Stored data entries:
————————

-- ==== Sys2Proof/Machine/Core.lean ====
section
/-! DEFINITION. The machine behind the host's interface. -/

def Sys2Proof.core : Host.Core :=
  { State := Sys2Proof.Machine.State, Fault := Sys2Proof.Machine.Fault,
    Refusal := Sys2Proof.Machine.Refusal, step := Sys2Proof.Machine.step,
    reset := Sys2Proof.Machine.State.reset }
end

————————

Counting every line that holds the string "Core", give the total for the data above and nothing else.

2